## Exercise instructions
This exercise calls for the line with "(∀ a, (buildMap", the line with "((before.map fun r", and all lines between them in the material below, output exactly and with no other lines.

## Raw data

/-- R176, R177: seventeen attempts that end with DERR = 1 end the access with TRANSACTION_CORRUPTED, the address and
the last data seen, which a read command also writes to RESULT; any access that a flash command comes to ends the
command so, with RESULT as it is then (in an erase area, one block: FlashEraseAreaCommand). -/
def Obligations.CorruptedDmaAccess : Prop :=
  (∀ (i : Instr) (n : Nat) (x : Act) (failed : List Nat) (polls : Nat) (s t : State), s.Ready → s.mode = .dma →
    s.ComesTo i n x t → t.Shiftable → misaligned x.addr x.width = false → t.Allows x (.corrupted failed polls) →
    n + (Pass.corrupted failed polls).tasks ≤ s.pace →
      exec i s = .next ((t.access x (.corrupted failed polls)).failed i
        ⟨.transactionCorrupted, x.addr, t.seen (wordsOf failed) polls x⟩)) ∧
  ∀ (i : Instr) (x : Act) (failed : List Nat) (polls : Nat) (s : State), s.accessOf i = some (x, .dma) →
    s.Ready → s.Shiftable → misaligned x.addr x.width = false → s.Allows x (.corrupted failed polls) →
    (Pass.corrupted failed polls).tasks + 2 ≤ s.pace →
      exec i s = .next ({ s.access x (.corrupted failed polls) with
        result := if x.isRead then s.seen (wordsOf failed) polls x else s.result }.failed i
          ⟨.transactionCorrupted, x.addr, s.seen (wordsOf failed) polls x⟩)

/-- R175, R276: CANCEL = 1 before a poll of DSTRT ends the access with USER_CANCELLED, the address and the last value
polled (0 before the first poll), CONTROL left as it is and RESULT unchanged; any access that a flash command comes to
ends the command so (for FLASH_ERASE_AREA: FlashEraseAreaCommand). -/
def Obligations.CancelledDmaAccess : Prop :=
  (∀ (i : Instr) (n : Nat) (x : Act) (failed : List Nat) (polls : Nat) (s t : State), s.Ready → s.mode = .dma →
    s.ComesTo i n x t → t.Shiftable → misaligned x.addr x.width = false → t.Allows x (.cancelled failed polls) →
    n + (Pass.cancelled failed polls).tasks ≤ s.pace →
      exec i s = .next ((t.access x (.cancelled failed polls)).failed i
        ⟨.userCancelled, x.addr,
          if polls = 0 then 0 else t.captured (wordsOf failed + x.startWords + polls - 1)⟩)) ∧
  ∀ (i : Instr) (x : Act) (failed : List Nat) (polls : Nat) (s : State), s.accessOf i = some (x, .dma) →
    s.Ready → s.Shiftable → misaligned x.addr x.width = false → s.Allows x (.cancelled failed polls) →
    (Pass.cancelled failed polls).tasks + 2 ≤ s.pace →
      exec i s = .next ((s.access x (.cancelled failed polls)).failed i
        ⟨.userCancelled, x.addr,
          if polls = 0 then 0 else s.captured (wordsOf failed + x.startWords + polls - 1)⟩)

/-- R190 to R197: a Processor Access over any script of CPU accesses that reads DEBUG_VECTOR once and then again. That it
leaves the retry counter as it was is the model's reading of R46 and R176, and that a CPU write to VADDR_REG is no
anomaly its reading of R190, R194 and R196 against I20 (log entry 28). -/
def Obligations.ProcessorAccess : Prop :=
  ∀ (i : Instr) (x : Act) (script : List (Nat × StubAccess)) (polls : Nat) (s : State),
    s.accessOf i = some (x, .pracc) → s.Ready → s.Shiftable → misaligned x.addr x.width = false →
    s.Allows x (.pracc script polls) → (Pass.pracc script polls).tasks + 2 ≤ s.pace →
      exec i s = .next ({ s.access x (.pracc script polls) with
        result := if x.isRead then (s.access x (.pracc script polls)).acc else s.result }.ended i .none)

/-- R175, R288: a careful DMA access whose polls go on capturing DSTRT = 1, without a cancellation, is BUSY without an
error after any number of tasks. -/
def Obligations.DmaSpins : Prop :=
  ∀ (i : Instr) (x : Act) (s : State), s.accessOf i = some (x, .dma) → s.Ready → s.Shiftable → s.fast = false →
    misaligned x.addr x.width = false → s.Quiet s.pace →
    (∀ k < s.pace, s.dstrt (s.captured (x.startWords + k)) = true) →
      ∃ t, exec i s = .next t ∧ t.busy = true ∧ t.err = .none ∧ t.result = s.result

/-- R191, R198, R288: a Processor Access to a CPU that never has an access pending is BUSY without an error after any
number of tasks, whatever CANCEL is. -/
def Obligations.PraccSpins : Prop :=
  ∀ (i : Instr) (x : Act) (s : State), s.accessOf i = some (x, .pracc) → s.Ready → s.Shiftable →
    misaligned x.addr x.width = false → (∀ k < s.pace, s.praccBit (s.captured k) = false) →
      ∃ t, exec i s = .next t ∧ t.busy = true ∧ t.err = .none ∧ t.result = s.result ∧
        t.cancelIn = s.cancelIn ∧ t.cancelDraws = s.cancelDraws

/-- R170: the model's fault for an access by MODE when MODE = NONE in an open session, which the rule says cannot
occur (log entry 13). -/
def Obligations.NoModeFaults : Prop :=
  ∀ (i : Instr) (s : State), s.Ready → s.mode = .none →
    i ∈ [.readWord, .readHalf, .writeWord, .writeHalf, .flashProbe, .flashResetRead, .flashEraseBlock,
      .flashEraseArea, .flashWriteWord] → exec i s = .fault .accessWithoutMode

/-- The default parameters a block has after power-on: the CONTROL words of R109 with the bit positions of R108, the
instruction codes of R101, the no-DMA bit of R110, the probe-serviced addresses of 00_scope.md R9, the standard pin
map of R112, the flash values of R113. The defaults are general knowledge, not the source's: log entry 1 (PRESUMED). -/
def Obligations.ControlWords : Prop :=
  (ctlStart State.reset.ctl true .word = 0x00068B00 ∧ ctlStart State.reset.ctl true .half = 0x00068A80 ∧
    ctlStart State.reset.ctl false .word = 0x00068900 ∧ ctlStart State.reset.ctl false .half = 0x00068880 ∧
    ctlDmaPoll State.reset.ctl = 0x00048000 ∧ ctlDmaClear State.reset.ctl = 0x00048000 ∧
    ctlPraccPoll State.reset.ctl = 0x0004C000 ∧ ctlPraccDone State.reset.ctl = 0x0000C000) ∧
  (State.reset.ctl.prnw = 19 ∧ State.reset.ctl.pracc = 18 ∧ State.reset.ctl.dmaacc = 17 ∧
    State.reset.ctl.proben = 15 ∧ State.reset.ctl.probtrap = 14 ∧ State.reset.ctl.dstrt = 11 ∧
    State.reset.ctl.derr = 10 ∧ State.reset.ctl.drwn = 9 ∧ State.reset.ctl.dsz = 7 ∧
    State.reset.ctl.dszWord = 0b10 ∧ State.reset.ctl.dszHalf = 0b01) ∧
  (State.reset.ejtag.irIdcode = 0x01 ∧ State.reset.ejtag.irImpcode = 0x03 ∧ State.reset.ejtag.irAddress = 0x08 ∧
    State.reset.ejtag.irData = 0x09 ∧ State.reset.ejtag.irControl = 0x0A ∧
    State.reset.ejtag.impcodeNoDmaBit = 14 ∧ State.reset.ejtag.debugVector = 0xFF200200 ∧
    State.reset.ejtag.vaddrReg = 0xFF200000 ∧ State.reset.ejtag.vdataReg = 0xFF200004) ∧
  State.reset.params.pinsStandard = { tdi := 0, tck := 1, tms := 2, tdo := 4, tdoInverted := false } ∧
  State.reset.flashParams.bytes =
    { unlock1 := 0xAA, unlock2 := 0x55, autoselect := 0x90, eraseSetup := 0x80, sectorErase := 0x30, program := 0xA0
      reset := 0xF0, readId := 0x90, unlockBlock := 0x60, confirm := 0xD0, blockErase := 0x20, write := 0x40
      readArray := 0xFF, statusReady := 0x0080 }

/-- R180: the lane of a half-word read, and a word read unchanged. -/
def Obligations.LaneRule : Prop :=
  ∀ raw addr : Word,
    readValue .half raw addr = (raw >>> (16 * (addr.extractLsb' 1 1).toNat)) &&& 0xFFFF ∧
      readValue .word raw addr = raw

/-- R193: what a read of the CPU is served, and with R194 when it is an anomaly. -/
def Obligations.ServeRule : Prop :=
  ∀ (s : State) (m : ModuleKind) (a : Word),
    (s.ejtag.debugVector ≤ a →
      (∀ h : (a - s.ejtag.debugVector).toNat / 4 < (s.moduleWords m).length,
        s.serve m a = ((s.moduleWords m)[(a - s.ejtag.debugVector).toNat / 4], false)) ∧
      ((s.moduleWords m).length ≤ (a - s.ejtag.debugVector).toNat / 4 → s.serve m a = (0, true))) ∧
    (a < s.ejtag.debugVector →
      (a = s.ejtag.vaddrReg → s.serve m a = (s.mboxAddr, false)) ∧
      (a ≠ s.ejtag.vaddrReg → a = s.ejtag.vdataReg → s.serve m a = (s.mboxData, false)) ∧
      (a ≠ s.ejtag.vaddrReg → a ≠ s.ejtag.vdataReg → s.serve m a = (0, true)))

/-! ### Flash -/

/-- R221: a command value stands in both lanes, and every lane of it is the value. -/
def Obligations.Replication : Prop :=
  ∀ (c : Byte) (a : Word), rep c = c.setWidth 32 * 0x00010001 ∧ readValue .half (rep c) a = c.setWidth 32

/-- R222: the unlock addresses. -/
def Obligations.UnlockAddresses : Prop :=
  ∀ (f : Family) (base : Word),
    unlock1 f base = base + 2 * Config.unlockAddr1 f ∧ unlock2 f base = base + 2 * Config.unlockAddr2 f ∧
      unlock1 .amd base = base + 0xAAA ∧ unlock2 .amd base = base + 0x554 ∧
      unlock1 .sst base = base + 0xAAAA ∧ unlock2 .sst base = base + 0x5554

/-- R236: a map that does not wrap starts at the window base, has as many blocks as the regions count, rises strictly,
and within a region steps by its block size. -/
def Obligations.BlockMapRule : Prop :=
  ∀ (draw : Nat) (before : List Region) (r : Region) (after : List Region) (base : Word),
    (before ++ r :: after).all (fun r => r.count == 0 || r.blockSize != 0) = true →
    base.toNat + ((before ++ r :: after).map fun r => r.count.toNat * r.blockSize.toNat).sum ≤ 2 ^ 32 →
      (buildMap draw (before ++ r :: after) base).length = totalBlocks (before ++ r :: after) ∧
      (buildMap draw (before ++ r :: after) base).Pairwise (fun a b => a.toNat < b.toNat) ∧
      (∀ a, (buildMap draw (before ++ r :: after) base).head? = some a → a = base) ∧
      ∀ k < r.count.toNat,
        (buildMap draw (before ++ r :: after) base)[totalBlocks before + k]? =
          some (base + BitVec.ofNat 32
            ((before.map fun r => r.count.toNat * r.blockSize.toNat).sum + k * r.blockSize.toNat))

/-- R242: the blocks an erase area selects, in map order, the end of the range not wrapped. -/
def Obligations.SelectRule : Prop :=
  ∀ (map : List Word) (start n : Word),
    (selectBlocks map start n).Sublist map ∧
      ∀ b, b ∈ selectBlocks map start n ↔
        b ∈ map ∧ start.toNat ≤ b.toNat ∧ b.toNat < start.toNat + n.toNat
--
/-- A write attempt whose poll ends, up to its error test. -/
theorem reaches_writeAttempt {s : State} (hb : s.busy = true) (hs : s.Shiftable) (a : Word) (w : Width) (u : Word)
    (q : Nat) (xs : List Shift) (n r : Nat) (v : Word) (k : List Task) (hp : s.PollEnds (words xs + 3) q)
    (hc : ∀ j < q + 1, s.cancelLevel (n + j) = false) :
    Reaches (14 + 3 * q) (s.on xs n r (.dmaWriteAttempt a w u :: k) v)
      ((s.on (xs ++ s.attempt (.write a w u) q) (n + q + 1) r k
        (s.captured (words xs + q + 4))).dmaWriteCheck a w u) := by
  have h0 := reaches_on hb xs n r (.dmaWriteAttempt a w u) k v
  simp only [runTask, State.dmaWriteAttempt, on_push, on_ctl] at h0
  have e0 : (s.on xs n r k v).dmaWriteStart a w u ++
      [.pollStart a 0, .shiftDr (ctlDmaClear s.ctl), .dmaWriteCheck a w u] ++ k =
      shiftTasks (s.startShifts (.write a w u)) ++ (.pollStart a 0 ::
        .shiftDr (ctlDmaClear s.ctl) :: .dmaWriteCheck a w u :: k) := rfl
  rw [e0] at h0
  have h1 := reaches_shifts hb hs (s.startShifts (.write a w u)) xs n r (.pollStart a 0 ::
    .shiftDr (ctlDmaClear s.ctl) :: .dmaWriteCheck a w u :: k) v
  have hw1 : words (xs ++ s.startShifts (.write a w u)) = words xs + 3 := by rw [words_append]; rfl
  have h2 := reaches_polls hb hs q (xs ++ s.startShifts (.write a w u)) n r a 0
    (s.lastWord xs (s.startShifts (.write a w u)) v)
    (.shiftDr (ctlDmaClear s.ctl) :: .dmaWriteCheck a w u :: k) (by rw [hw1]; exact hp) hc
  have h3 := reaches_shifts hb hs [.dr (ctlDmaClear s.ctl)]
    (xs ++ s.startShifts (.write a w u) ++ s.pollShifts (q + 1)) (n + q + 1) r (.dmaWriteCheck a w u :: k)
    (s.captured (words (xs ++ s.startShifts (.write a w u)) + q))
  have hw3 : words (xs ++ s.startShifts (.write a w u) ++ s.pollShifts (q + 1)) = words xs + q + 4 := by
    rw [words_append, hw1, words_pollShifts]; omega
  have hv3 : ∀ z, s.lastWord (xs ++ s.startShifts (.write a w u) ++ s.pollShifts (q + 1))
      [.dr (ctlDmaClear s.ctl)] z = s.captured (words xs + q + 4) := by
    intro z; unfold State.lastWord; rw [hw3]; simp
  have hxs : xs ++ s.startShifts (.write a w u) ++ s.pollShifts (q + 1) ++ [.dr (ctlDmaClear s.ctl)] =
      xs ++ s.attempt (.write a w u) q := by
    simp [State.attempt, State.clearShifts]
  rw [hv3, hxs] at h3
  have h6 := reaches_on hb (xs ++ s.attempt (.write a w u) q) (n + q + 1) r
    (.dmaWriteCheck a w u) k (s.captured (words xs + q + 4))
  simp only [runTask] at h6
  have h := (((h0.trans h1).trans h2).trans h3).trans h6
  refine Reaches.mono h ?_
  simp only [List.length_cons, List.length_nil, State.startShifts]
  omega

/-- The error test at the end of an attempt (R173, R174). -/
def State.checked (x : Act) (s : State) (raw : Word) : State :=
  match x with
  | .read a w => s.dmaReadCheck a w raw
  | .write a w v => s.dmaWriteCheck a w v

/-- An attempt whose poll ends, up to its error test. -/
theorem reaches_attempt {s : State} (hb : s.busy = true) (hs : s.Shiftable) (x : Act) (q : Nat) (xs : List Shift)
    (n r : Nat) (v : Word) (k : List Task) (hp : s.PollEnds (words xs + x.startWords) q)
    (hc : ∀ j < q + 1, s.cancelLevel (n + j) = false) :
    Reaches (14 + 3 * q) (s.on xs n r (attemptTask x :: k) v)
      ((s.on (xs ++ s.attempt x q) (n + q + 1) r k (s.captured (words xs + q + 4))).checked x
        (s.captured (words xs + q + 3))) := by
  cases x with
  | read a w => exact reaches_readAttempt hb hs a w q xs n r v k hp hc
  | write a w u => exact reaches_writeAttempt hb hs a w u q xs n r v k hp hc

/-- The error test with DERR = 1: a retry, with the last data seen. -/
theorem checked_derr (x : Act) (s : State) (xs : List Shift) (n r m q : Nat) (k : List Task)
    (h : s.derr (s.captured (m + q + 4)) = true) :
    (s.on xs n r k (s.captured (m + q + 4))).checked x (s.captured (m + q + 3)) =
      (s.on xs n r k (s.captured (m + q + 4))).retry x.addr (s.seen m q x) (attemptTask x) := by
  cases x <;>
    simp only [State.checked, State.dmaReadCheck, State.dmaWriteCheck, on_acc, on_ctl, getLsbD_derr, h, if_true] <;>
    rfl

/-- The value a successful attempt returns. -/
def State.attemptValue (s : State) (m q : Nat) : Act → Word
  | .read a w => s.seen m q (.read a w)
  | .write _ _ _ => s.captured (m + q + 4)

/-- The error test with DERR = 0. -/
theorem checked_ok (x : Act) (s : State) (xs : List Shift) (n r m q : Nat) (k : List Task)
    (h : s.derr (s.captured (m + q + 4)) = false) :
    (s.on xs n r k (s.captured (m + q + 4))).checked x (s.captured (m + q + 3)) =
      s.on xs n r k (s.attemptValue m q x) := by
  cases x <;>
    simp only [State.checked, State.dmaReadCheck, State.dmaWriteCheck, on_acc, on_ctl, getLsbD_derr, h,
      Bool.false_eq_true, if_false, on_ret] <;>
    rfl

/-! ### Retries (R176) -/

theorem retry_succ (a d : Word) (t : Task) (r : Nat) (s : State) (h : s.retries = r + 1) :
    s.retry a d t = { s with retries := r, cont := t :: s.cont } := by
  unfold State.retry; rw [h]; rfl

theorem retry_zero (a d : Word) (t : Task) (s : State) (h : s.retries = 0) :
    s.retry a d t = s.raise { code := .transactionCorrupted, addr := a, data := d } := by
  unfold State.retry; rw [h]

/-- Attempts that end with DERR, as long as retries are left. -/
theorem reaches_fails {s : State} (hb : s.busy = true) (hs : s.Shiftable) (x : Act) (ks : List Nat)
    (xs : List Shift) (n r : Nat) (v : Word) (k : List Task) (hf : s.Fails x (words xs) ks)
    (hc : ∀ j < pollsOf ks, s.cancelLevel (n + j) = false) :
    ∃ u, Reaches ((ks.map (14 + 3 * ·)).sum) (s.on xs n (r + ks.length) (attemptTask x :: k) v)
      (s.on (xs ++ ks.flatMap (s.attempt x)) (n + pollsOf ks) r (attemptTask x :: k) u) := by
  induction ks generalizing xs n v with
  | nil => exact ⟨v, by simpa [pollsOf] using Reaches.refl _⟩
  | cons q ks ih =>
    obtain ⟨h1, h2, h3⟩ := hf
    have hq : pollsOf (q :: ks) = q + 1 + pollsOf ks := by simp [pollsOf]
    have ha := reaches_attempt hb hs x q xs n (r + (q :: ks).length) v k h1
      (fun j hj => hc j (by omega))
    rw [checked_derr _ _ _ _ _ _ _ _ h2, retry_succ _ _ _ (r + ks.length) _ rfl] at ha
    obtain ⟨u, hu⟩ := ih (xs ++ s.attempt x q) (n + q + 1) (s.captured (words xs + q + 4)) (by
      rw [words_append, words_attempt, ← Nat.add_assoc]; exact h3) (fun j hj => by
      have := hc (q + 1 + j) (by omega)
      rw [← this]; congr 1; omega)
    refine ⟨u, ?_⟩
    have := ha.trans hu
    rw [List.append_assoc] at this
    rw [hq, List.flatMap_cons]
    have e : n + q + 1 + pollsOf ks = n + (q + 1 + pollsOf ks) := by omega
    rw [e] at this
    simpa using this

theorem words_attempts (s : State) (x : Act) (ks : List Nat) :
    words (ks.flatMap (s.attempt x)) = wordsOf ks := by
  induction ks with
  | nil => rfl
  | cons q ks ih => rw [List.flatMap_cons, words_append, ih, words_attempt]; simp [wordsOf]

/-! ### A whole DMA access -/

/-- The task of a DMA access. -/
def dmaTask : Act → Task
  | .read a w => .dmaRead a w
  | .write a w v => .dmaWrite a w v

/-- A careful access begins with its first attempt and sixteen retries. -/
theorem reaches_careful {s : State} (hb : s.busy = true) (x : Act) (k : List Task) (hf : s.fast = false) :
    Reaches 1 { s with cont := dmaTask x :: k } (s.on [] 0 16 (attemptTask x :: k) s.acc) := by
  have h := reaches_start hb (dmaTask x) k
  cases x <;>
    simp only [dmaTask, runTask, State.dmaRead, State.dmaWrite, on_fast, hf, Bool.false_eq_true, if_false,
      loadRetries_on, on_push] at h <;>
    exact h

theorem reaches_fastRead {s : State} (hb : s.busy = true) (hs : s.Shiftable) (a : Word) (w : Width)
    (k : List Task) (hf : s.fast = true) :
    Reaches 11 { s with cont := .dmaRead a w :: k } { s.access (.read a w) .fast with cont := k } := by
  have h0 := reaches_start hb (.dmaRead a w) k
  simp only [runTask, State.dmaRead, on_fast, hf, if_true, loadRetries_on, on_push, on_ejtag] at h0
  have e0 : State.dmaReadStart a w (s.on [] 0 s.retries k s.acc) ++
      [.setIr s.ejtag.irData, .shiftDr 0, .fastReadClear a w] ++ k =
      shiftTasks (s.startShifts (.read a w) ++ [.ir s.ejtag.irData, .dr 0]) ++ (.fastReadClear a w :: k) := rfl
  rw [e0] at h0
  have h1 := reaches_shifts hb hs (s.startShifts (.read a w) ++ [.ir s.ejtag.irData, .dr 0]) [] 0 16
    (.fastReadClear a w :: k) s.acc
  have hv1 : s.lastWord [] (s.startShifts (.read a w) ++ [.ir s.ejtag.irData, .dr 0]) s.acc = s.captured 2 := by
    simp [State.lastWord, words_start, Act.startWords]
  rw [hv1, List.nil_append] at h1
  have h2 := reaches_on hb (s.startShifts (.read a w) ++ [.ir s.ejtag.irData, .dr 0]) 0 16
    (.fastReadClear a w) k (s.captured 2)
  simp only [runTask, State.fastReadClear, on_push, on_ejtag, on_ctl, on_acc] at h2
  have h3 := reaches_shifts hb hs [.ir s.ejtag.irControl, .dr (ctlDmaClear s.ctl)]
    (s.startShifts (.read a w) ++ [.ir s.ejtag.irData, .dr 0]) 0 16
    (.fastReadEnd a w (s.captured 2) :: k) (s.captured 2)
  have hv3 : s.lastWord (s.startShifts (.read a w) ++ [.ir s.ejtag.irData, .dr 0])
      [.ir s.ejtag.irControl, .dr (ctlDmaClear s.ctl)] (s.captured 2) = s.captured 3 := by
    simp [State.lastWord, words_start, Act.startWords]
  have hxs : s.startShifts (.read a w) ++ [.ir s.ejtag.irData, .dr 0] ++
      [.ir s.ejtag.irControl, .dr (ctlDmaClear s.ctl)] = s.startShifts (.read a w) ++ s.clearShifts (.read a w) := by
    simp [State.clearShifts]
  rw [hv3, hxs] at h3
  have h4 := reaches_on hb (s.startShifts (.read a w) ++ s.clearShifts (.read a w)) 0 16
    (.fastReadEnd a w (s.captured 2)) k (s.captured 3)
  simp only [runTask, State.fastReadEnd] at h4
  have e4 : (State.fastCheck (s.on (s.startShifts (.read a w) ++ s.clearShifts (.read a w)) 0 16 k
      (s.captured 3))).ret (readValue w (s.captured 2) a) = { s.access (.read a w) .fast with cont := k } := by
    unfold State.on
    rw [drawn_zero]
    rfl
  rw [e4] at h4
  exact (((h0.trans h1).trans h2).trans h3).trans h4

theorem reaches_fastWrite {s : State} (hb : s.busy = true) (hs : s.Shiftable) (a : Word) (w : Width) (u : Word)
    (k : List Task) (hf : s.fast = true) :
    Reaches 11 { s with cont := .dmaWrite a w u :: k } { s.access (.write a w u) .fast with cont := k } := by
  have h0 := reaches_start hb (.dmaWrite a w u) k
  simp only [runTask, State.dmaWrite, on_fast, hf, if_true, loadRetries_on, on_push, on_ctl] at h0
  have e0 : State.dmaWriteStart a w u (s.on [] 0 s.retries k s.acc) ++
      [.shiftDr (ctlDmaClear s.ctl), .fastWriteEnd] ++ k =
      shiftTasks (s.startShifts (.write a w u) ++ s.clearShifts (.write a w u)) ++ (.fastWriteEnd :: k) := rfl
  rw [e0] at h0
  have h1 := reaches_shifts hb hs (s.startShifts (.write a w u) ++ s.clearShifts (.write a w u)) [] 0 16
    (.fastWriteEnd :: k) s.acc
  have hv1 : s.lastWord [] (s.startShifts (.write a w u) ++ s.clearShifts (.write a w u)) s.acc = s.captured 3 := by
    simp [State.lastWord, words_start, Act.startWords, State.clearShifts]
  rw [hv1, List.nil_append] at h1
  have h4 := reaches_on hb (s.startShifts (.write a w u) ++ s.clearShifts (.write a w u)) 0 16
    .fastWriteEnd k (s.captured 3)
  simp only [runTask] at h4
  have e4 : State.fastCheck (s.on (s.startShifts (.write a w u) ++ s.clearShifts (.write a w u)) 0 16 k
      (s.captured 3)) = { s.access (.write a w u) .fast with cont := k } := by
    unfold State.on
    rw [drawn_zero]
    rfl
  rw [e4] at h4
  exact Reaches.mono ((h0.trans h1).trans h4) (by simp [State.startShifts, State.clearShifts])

## Answer to the exercise
      (∀ a, (buildMap draw (before ++ r :: after) base).head? = some a → a = base) ∧
      ∀ k < r.count.toNat,
        (buildMap draw (before ++ r :: after) base)[totalBlocks before + k]? =
          some (base + BitVec.ofNat 32
            ((before.map fun r => r.count.toNat * r.blockSize.toNat).sum + k * r.blockSize.toNat))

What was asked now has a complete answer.